- **Material for the task**:

-- Opening Marker --

/-- Releases a robot's index: its tasks return, its slots go free in the next map, and its waiting commands end (R220). Its
reservation entries stay until PAS_RESV_CLEAR (R284). -/
def releaseRobot (r : Nat) (s : State) : State :=
  match s.robot? r with
  | none => s
  | some x =>
    let s := s.returnTasks r
    let s := match (s.pr r).move with | some m => s.complete m.2.1 m.2.2 (Ans.bare stDenied 5) | none => s
    let s := match (s.fr r).pend with | some m => s.complete m.sess m.acc (Ans.bare 0x0341 0) | none => s
    let s := s.mapLnk (fun l => { l with robots := Tab.del r l.robots, intake := l.intake.filter (fun e => e.1 != r || e.2.1 == 0xA8) })
    let s := s.mapFix (fun f => { f with
      robots := Tab.del r f.robots, inbox := f.inbox.filter (fun c => c.robot != r)
      sprIn := f.sprIn.filter (fun (p : Nat × Bytes) => p.1 != r) })
    let s := s.mapPas (fun p => { p with robots := Tab.del r p.robots, planQueue := p.planQueue.filter (fun k => k != r) })
    let s := s.mapTsk (fun k => { k with travel := Tab.del r k.travel, tstate := Tab.del r k.tstate })
    let s := s.mapCrk (fun k => { k with conf := Tab.del r k.conf, zones := Tab.del r k.zones })
    let s := { s with cx := { s.cx with legacy := Tab.del r s.cx.legacy } }
    let s := match placeMap s.siteMap with | .ok m => s.acceptMap m | .error _ => s
    let s := s.raise 0x0509 .notice 0 1 r
    match x.removing with
    | some m => s.completeOk m.1 m.2.1 []
    | none => s

/-- AIR_ROBOT_REMOVE (R220). -/
def runAirRobotRemove (c : Cmd) (s : State) : State × CmdRes :=
  let b := c.params
  let r := u8 b 0
  if b.length ≠ 4 then (s, refuse stBadLength 0)
  else if rd b 1 3 ≠ 0 then (s, refuse stBadParam 0)
  else match s.robot? r with
  | none => (s, refuse 0x0341 0)
  | some x =>
    if x.link = .leaving then (s, refuse stDenied 0)
    else if x.link = .registered ∨ x.link = .lost ∨ x.legacy then (s.releaseRobot r, fin [])
    else
      let s := s.mapRobot r (fun x => { x with link := .leaving, removing := some (c.sess, c.acc, 0) })
      (s.sendElem r 0x09 [0], .later)

/-- AIR_LINK_READ (R243). -/
def runAirLinkRead (c : Cmd) (s : State) : State × CmdRes :=
  let b := c.params
  if b.length ≠ 4 then (s, refuse stBadLength 0)
  else if u8 b 1 = 0 ∨ 128 < u8 b 1 ∨ 256 < u8 b 0 + u8 b 1 ∨ u16 b 2 ≠ 0 then (s, refuse stBadParam 0)
  else (s, fin ((List.range (u8 b 1)).flatMap (fun i =>
    let r := u8 b 0 + i
    match s.robot? r with
    | none => le 1 r ++ [0xFF] ++ zeros 22
    | some x =>
      le 1 r ++ le 1 x.link.code ++ le 1 x.chain ++ le 1 (b2n x.legacy + 2 * b2n x.sleepOk) ++ le 1 x.dlMcs ++ le 1 x.ulMcs ++
        leS 1 (clampS 8 (x.ulSnr.getD (-128))) ++ leS 1 (clampS 8 (x.dlSnr.getD (-128))) ++ le 4 x.gen ++
        le 2 (min 0xFFFF x.unacked.length) ++ le 2 x.wake.2.2 ++ le 4 x.frames ++ le 4 x.secDisc)))

/-! ### Modulation adaptation (R210, R211) -/

/-- An MCS brought into the range that R210 allows: from AIR_MCS_MIN to AIR_MCS_MAX within the option, and AIR_MCS_MIN alone without
catalogue bit 102 (R215). -/
def fitMcs (s : State) (m : Nat) : Nat :=
  if s.bitServed 102 then max (s.prm 0x0508) (min m (min (s.prm 0x0509) (phyCount (s.prm 0x0502) - 1))) else s.prm 0x0508

/-- One input of a direction: the new MCS, the inputs held, and whether this was a step up. -/
def mcsInput (s : State) (m : Nat) (hist : List Int) (up : Option Nat) (x : Int) : Nat × List Int × Option Nat :=
  let opt := s.prm 0x0502
  let mg : Int := s.prm 0x050A
  let hist := lastN 8 (hist ++ [x])
  if s.bitServed 102 = false then (s.prm 0x0508, hist, up)
  else if x < phySnr opt m + mg - 3 then (max (s.prm 0x0508) (m - 1), hist, up)
  else if m < s.prm 0x0509 ∧ up ≠ some s.sys.sfCount ∧ hist.length = 8 ∧ hist.all (fun v => decide (phySnr opt (m + 1) + mg ≤ v))
    then (m + 1, hist, some s.sys.sfCount)
  else (m, hist, up)

/-- A frame of a direction is lost; the second in a row steps down, or meets the floor (R210, R211). -/
def mcsLost (up : Bool) (r : Nat) (s : State) : State :=
  match s.robot? r with
  | none => s
  | some x =>
    let n := (if up then x.ulLost else x.dlLost) + 1
    let m := if up then x.ulMcs else x.dlMcs
    let run := if up then x.ulFloor else x.dlFloor
    let put (k m : Nat) (f : Bool) (s : State) : State := s.mapRobot r (fun x =>
      if up then { x with ulLost := k, ulMcs := m, ulFloor := f } else { x with dlLost := k, dlMcs := m, dlFloor := f })
    if n < 2 then put n m run s
    else if s.prm 0x0508 < m then put 0 (m - 1) run s
    else
      let s := put 0 m true s
      if run then s else s.raise 0x0503 .warning 1 1 r

/-- A frame of a direction has arrived: its run of losses ends (R210, R211). -/
def mcsHeard (up : Bool) (r : Nat) (s : State) : State :=
  s.mapRobot r (fun x => if up then { x with ulLost := 0, ulFloor := false } else { x with dlLost := 0, dlFloor := false })

/-- The uplink and COR slots that have passed, in order: a frame was lost in each in which none was verified (R210; assumption 147). -/
def airLosses (s : State) : State :=
  let due := s.air.due
  let got := s.air.got
  due.foldl (fun s e => if got.contains e then s.mcsHeard true e.1 else if s.joined e.1 then s.mcsLost true e.1 else s)
    (s.mapAir (fun a => { a with due := [], got := [] }))

/-! ### Reception of frames (R193, R212, R221, R224) -/

/-- What reception up to the slot's kind gives. -/
inductive AirStep where
  /-- Discarded and counted. -/
  | drop (s : State)
  /-- Passed on, with the slot's item. -/
  | pass (s : State) (i : SlotItem)

/-- A format discard of a chain (R221). -/
def formatDiscard (c : Nat) (s : State) : State := s.mapChain c (fun k => { k with format := inc16 k.format })

/-- The item of the map whose slot is open on a chain. -/
def openItem (s : State) (c : Nat) : Option SlotItem :=
  (s.itemsAt s.tickNo).find? (fun i => i.chain == c && i.slot + 1 == s.air.slot)

/-- The Security Control byte of a kind of slot: level 5, or level 1 for a join request (R221, R222). -/
def secControl (typ : SlotType) : Nat := if typ = .rejoin then 1 else 5

/-- Reception up to the slot's kind: the SHR's instant, the PHR, the FCS, the length, the slot type and the security level (R193, R197,
R212, R221, R222). From a slot that a stop frame took, the chain takes no frame (R352). -/
def airFront (typ : SlotType) (lo hi : Nat) (f : AirRx) (s : State) : AirStep :=
  let c := f.chain
  if s.chainOn c = false ∨ f.shr < 50 ∨ 250 < f.shr ∨ (s.chain c).stopAsn = some s.air.asn then .drop s
  else if phyCount (s.prm 0x0502) ≤ f.mcs ∨ f.fcs4 then .drop (s.mapChain c (fun k => { k with discards := inc32 k.discards }))
  else if s.psduMax f.mcs < f.len then .drop (s.mapChain c (fun k => { k with oversize := inc32 k.oversize }))
  else if f.fcsOk = false then .drop (s.mapChain c (fun k => { k with discards := inc32 k.discards }))
  else if f.len ≤ 12 then .drop (s.mapChain c (fun k => { k with runts := inc32 k.runts }))
  else
    let s := s.mapChain c (fun k => { k with rcvd := inc32 k.rcvd })
    match s.openItem c with
    | none => .drop (s.formatDiscard c)
    | some i =>
      if s.vit.locked then .drop s
      else if i.typ ≠ typ ∨ f.len < lo ∨ hi < f.len ∨ f.sec ≠ secControl typ then .drop (s.formatDiscard c)
      else match i.robot.bind s.robot? with
      | none => if typ = .rejoin then .pass s i else .drop (s.formatDiscard c)
      | some x => if x.link = .registered ∨ x.link = .lost then .drop (s.formatDiscard c) else .pass s i

/-- A frame is discarded for its MIC (level 1) or as a replay (level 2) (R224). -/
def securityDiscard (r level : Nat) (s : State) : State :=
  let run := match s.robot? r with | some x => x.secRun | none => true
  let s := s.mapRobot r (fun x => { x with secDisc := inc32 x.secDisc, secRun := true })
  if run then s else s.raise 0x0507 .warning level 1 r

/-- What R224 makes of a counter, a MIC and a PSDU: none, accept; else the level, 0 for an echo. -/
def counterCheck (last : Option Nat) (lastPsdu psdu : Bytes) (ctr : Nat) (micOk : Bool) : Option Nat :=
  match last with
  | some k =>
    if ctr < k then some 2
    else if ctr = k then (if micOk ∧ psdu = lastPsdu then some 0 else some 2)
    else if micOk then none else some 1
  | none => if micOk then none else some 1

/-- A verified frame came from a robot (R224, R210, R237, R240). -/
def frameVerified (r : Nat) (f : AirRx) (s : State) : State :=
  match s.robot? r with
  | none => s
  | some x =>
    let (m, h, up) := s.mcsInput x.ulMcs x.ulHist x.ulUp f.snr
    ((s.useKey (4096 + r)).mapAir (fun a => { a with got := a.got ++ [(r, a.asn)] })).mapRobot r (fun x => { x with
      rxCtr := some f.ctr, rxLast := f.payload, secRun := false, frames := inc32 x.frames, seen := true, missSf := 0, wakeMiss := 0
      lastFrame := s.now, ulSnr := some f.snr, ulMcs := m, ulHist := h, ulUp := up })

/-! ### Delivery of elements (R229 to R232, R235, R605) -/

/-- An element skipped and counted (R230). -/
def skipElem (r : Nat) (s : State) : State := s.mapRobot r (fun x => { x with skipped := inc32 x.skipped })

/-- The WAKE that a robot is granted (R239, R240). -/
def grantWake (r req : Nat) (drift : Int) (s : State) : State :=
  match s.robot? r with
  | none => s
  | some x =>
    if x.sleepOk = false ∨ s.bitServed 100 = false then s.skipElem r
    else
      let busy := (s.entriesOfRobot r).any (fun e => e.kind == 0) || (s.taskIn r 4).isSome
      let base := max (s.prm 0x0515) (ceilDiv (2 * drift.natAbs) 10)
      let rate := max 1 (min 100 (if x.doubleRate then 2 * base else base))
      let cap := (140 - s.prm 0x0514) * 1000000 / (rate * 10 * (s.tickNs / 1000))
      let period := if busy ∨ req = 0 then 0 else max 1 (min req (min (s.prm 0x0516) cap))
      let first := s.sfNumber + period
      let s := s.mapRobot r (fun x => { x with doubleRate := false })
      s.sendElem r 0x08 (le 2 period ++ le 2 (first % 65536) ++ le 1 (s.prm 0x0514) ++ le 1 rate)

/-- A WAKE the robot acknowledged takes effect (R218, R239): FIRST is the superframe nearest the present one of that number mod
65,536. -/
def wakeTakes (r : Nat) (v : Bytes) (s : State) : State :=
  let p := u16 v 0
  let ahead := (u16 v 2 + 65536 - s.sfNumber % 65536) % 65536
  let first := if ahead < 32768 ∨ s.sfNumber + ahead < 65536 then s.sfNumber + ahead else s.sfNumber + ahead - 65536
  s.mapRobot r (fun x => { x with
    wake := (p, first, u8 v 5), wakeMiss := 0, missDue := false
    link := if x.link = .joined ∨ x.link = .asleep then (if p = 0 then .joined else .asleep) else x.link })

/-- A robot's own LEAVE is delivered (R605). -/
def leaveElem (r : Nat) (v : Bytes) (s : State) : State :=
  if v ≠ [1] then s.skipElem r
  else match s.robot? r with
  | none => s
  | some x =>
    match x.link with
    | .leaving => s.releaseRobot r
    | .joined | .asleep => s.mapRobot r (fun x => { x with bye := true })
    | _ => s

/-- SLEEP_REQ (R239). -/
def sleepReq (r : Nat) (v : Bytes) (s : State) : State :=
  if v.length ≠ 4 then s.skipElem r else s.grantWake r (u16 v 0) (i16 v 2)

/-- An element that waits for the tick boundary's intake (R39). -/
def toIntake (r typ : Nat) (v : Bytes) (s : State) : State := s.mapLnk (fun l => { l with intake := l.intake ++ [(r, typ, v)] })

/-- A self-solved report goes to the next tick (R150, R157). -/
def sprElem (r : Nat) (v : Bytes) (s : State) : State := s.mapFix (fun f => { f with sprIn := f.sprIn ++ [(r, v)] })

/-- Acts on one delivered element (R230); `rel`: inside a parcel. -/
def deliverElem (rel : Bool) (r typ : Nat) (v : Bytes) (s : State) : State :=
  match typ with
  | 0x82 => s.sprElem r v
  | 0xA9 => s.toIntake r typ v
  | 0xB0 => s.stopState r v
  | _ =>
    if rel = false then s.skipElem r
    else match typ with
    | 0x09 => s.leaveElem r v
    | 0x83 => if v.length = 8 then s.toIntake r typ v else s.skipElem r
    | 0x84 => s.sleepReq r v
    | 0xA0 => if v.length = 16 then s.toIntake r typ v else s.skipElem r
    | 0xA1 => if v.length = 4 then s.toIntake r typ v else s.skipElem r
    | 0xA8 => s.toIntake r typ v
    | _ => s.skipElem r
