-- ==== Sys2Proof/Machine/Pair.lean ====
section
/-! DEFINITION. The redundant pair: yielding, the merged intake, digests, the mismatch test, the loss of the link,
resynchronisation, and the opcodes (R476 to R499). -/

namespace Sys2Proof.Machine

/-- The identity of an input (R482); `own`: this unit received it, `active`: this unit is the active. -/
def pairIdOf (own active : Bool) (i : PairIn) : PairId :=
  match i with
  | .cmd _ p order => if p.acc ≠ 0 then .numbered p.sess p.acc p.pcrc else .unnumbered (own == active) order
  | .air _ asn f => .air f.chain asn
  | .fold _ f => .fold f.fold f.src f.seq

/-- STATE of PAI_STATE_READ (R496). -/
def PairMode.code : PairMode → Nat
  | .alone => 0 | .resync => 1 | .lockstep => 2 | .yielded => 3 | .withheld => 4

namespace State

/-- Changes the pair block. -/
def mapPai (f : Pai → Pai) (s : State) : State := { s with pai := f s.pai }

/-- The unit withholds what R490 withholds: yielded, or a standby that is not in lockstep (R490, R493). -/
def pairShut (s : State) : Bool :=
  s.pai.role != 0 && (s.pai.mode == .yielded || s.pai.mode == .withheld || (s.pai.mode == .resync && s.pai.role == 2))

/-! ### Journal confirmations (R495) -/

/-- Sends the reply of an entry that waited for the partner's confirmation. That of a SESSION_CLOSE then ends (R89). -/
def releaseConf (n acc : Nat) (s : State) : State :=
  match s.entry? n acc with
  | some e => match e.awaitConf with
    | some a =>
      let via := match e.close, s.session n with | some v, _ => v | none, some x => x.via | none, none => .spi
      let s := s.mapSes (fun z => { z with
        journal := (z.journal.filter (fun k => !(k.sess == n && k.acc == acc && k.close.isSome))).map (fun k =>
          if k.sess = n ∧ k.acc = acc then { k with awaitConf := none } else k) })
      let s := s.sendPacket via { State.acceptedOf e with ans := a }
      s.pumpSession n
    | none => s
  | none => s

/-- Replies whose confirmation has come, or that need none any more because the unit runs alone. -/
def releaseConfs (s : State) : State :=
  let due := s.ses.journal.filter (fun e => e.awaitConf.isSome &&
    (s.pai.confs.contains (e.sess, e.acc) || (s.pai.mode == .alone)))
  let s := due.foldl (fun s e => s.releaseConf e.sess e.acc) s
  s.mapPai (fun p => { p with confs := p.confs.filter (fun c => !due.any (fun e => (e.sess, e.acc) == c)) })

/-- JOURNAL_CONF: the partner has journaled a command. -/
def journalConf (n acc : Nat) (s : State) : State :=
  if s.merging then (s.mapPai (fun p => { p with confs := p.confs ++ [(n, acc)] })).releaseConfs else s

/-! ### Leaving lockstep (R489 to R492) -/

/-- What ends with lockstep or an attempt at it. -/
def pairApart (mode : PairMode) (s : State) : State :=
  s.mapPai (fun p => { p with
    mode := mode, items := [], owed := [], merged := false, digested := false, match_ := false, matchNext := false, taken := []
    confs := [], heldTick := none, mergeDue := none, own := none, their := none, sealed := [], mute := false, test := none, syncFrom := none, syncAt := none, echoFrom := none, lockTicks := 0 })

/-- This unit yields (R490). -/
def unitYield (reason : Nat) (s : State) : State :=
  if s.pai.mode ≠ .lockstep then s
  else
    let s := (s.emit (.pairYield reason)).pairApart .yielded
    let s := s.mapPai (fun p => { p with linkYield := reason == 4, yieldSeen := p.yieldSeen || reason != 4, silent := 0, silentDone := false, solo := false })
    let s := s.mapCan (fun c => { c with ports := c.ports.map (fun p => { p with onBus := none }) })
    s.raise0 0x0F02 .fault reason 0

/-- This unit becomes the unit in control: it drives CAN and the serial link, and replies wait for the partner no more (R491). What it
holds for a MERGE that will not come it takes at its next tick boundary (assumption 17). -/
def takeUp (s : State) : State :=
  let held := s.pai
  let s := (s.pairApart .alone).mapPai (fun p => { p with solo := true, items := held.items, heldTick := held.heldTick })
  ((s.canOffer 0).canOffer 1).serSend.releaseConfs

/-- A resynchronisation ends without lockstep (R493). -/
def syncFail (level : Nat) (s : State) : State :=
  let cmds := s.pai.syncCmds
  let s := s.pairApart (if s.pai.role = 2 then .withheld else .alone)
  let s := (s.mapPai (fun p => { p with syncCmds := [] })).raise0 0x0F08 .warning level 0
  (cmds.foldl (fun s c => s.complete c.1 c.2 (Ans.bare 0x0F42 level)) s).releaseConfs

/-- YIELD from the partner (R491): a unit in lockstep becomes the unit in control, and a resynchronisation ends. -/
def partnerYields (reason : Nat) (s : State) : State :=
  if s.pai.role = 0 ∨ s.pai.trained = false then s
  else
    let s := (s.mapPai (fun p => { p with yieldSeen := true })).raise0 0x0F03 .warning reason 0
    match s.pai.mode with
    | .lockstep => s.takeUp
    | .resync => s.syncFail 5
    | _ => s

/-- The link is lost (R479, R492): PAIR_LINK_LOST is raised where no YIELD came before it. -/
def linkLost (s : State) : State :=
  if s.pai.trained = false then s
  else
    let s := s.mapPai (fun p => { p with trained := false, linkDown := true, lane0 := false, lane1 := false })
    match s.pai.role, s.pai.mode with
    | 0, _ => s
    | 1, .lockstep => (s.takeUp).raise0 0x0F04 .fault 1 0
    | 1, .resync => (s.raise0 0x0F04 .fault 1 0).syncFail 5
    | 1, _ => if s.pai.yieldSeen then s else s.raise0 0x0F04 .fault 1 0
    | _, .lockstep => (s.unitYield 4).raise0 0x0F04 .fault 2 0
    | _, .resync => (s.raise0 0x0F04 .fault 2 0).syncFail 5
    | _, _ => if s.pai.yieldSeen then s else s.raise0 0x0F04 .fault 2 0

/-- A lane loses lock or fails: with both down the link is lost (R479). -/
def laneDown (lane : Nat) (s : State) : State :=
  let up := if lane = 0 then s.pai.lane0 else s.pai.lane1
  if up = false ∨ 2 ≤ lane then s
  else
    let s := s.mapPai (fun p => if lane = 0 then { p with lane0 := false } else { p with lane1 := false })
    let s := s.raise0 0x0F05 .warning (lane + 1) 0
    if s.pai.lane0 = false ∧ s.pai.lane1 = false then s.linkLost else s

/-- Every robot's link generation ends, and the flock key is drawn anew (R492). -/
def newFlock (s : State) : State :=
  if s.vit.rngFault then (s.lnk.robots.map Prod.fst).foldl (fun s r => (s.endGeneration r).convertNow r false) s
  else
  let (k, s) := s.draw 128
  let s := s.mapLnk (fun l => { l with flockGen := l.flockGen + 1, flockCtr := 0, flockKey := k, flockNext := none })
  (s.lnk.robots.map Prod.fst).foldl (fun s r => (s.endGeneration r).convertNow r false) s

/-- The PAIR_TAKE_CONTROL remedy (R492). -/
def takeControl (event : Nat) (s : State) : State :=
  if s.pai.role ≠ 2 ∨ s.pai.mode = .lockstep ∨ s.pai.mode = .alone then s
  else if event = 0x0F06 then (s.newFlock).takeUp
  else if event = 0x0F09 then s.takeUp
  else s

/-- PARTNER_SILENT (R492). -/
def partnerSilent (s : State) : State :=
  if s.pai.role = 2 ∧ s.pai.mode = .yielded ∧ s.pai.linkYield ∧ s.pai.silentDone = false ∧ s.prm 0x0F02 ≤ s.pai.silent then
    (s.mapPai (fun p => { p with silentDone := true })).raise0 0x0F06 .fault 1 0
  else s

/-- PARTNER_ABSENT (R493). -/
def partnerAbsent (s : State) : State :=
  if s.pai.role = 2 ∧ (s.pai.mode = .withheld ∨ s.pai.mode = .resync) ∧ s.pai.absentDone = false ∧
      s.prm 0x0F01 * 1000000000 ≤ s.now - s.pai.loadAt then
    (s.mapPai (fun p => { p with absentDone := true })).raise0 0x0F09 .fault 1 0
  else s

/-- The unit stops for a reset or loss of VIN: it sends YIELD, which is reported at the next boot (R480, R498). -/
def pairStops (s : State) : State :=
  if s.pai.mode = .lockstep then (s.emit (.pairYield 6)).mapPai (fun p => { p with yieldAtBoot := true }) else s

/-- The pair after a reset (R493). -/
def pairReset (s : State) : State :=
  (s.pairApart (if s.pai.role = 2 then .withheld else .alone)).mapPai (fun p => { p with
    trained := false, linkDown := false, bootTrained := false, lane0 := false, lane1 := false, partner := 0, mismatches := 0, resent := 0, discarded := 0
    syncCmds := [], parts := 0, linkYield := false, silent := 0, silentDone := false, absentDone := false, solo := false, yieldSeen := false, order := 0 })

/-! ### The merged intake (R482, R483) -/

/-- The state as it was for an air frame of an earlier slot: the slot that frame came in is open again. -/
def atSlot (asn : Nat) (f : State → State) (s : State) : State :=
  let a := s.air
  let back := (a.asn + 2 ^ 40 - asn % 2 ^ 40) % 2 ^ 40
  let (tick, slot) := if back < a.slot then (a.tick, a.slot - back) else (a.tick - 1, a.slot + s.sys.slots - back)
  let s := f (s.mapAir (fun x => { x with asn := asn % 2 ^ 40, tick := tick, slot := slot }))
  s.mapAir (fun x => { x with asn := a.asn, tick := a.tick, slot := a.slot })

/-- An input of the merge acts: `run` receives a packet of an opcode. -/
def applyInput (run : Nat → Pkt → State → State) (i : PairIn) (s : State) : State :=
  match i with
  | .cmd op p _ => run op p s
  | .air kind asn f => s.atSlot asn (fun s => match kind with
    | 0 => s.uplinkFrame f
    | 1 => s.corAirFrame f
    | _ => s.joinRequest f)
  | .fold typ f => s.foldTake typ f

/-- An input this unit receives: in a pair it goes to the partner in an ITEM; the active takes it, and the standby holds it for
MERGE, unless it is unnumbered (R482). -/
def pairInput (i : PairIn) (act : State → State) (s : State) : State :=
  if s.merging = false then act s
  else
    let unnumbered : Bool := match i with | .cmd _ p _ => p.acc == 0 | _ => false
    let i := match i with | .cmd op p _ => .cmd op p s.pai.order | x => x
    let s := if unnumbered then s.mapPai (fun p => { p with order := p.order + 1 }) else s
    let s := s.emit (.pairItem i)
    if s.pai.role = 1 then act (s.mapPai (fun p => { p with taken := p.taken ++ [pairIdOf true true i] }))
    else if unnumbered then act s
    else s.mapPai (fun p => { p with items := p.items ++ [⟨i, s.sys.tick⟩] })

/-- A numbered packet whose number the session has passed: a copy of one already taken. -/
def takenBefore (s : State) (p : Pkt) : Bool :=
  p.acc != 0 && (match s.session p.sess with | some x => accPrecedes p.acc x.next | none => false)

-- Closing Marker --

- **Work required**:
Each line above that has the word "counted" must be copied.

- **Response box**:
  /-- Discarded and counted. -/
/-- An element skipped and counted (R230). -/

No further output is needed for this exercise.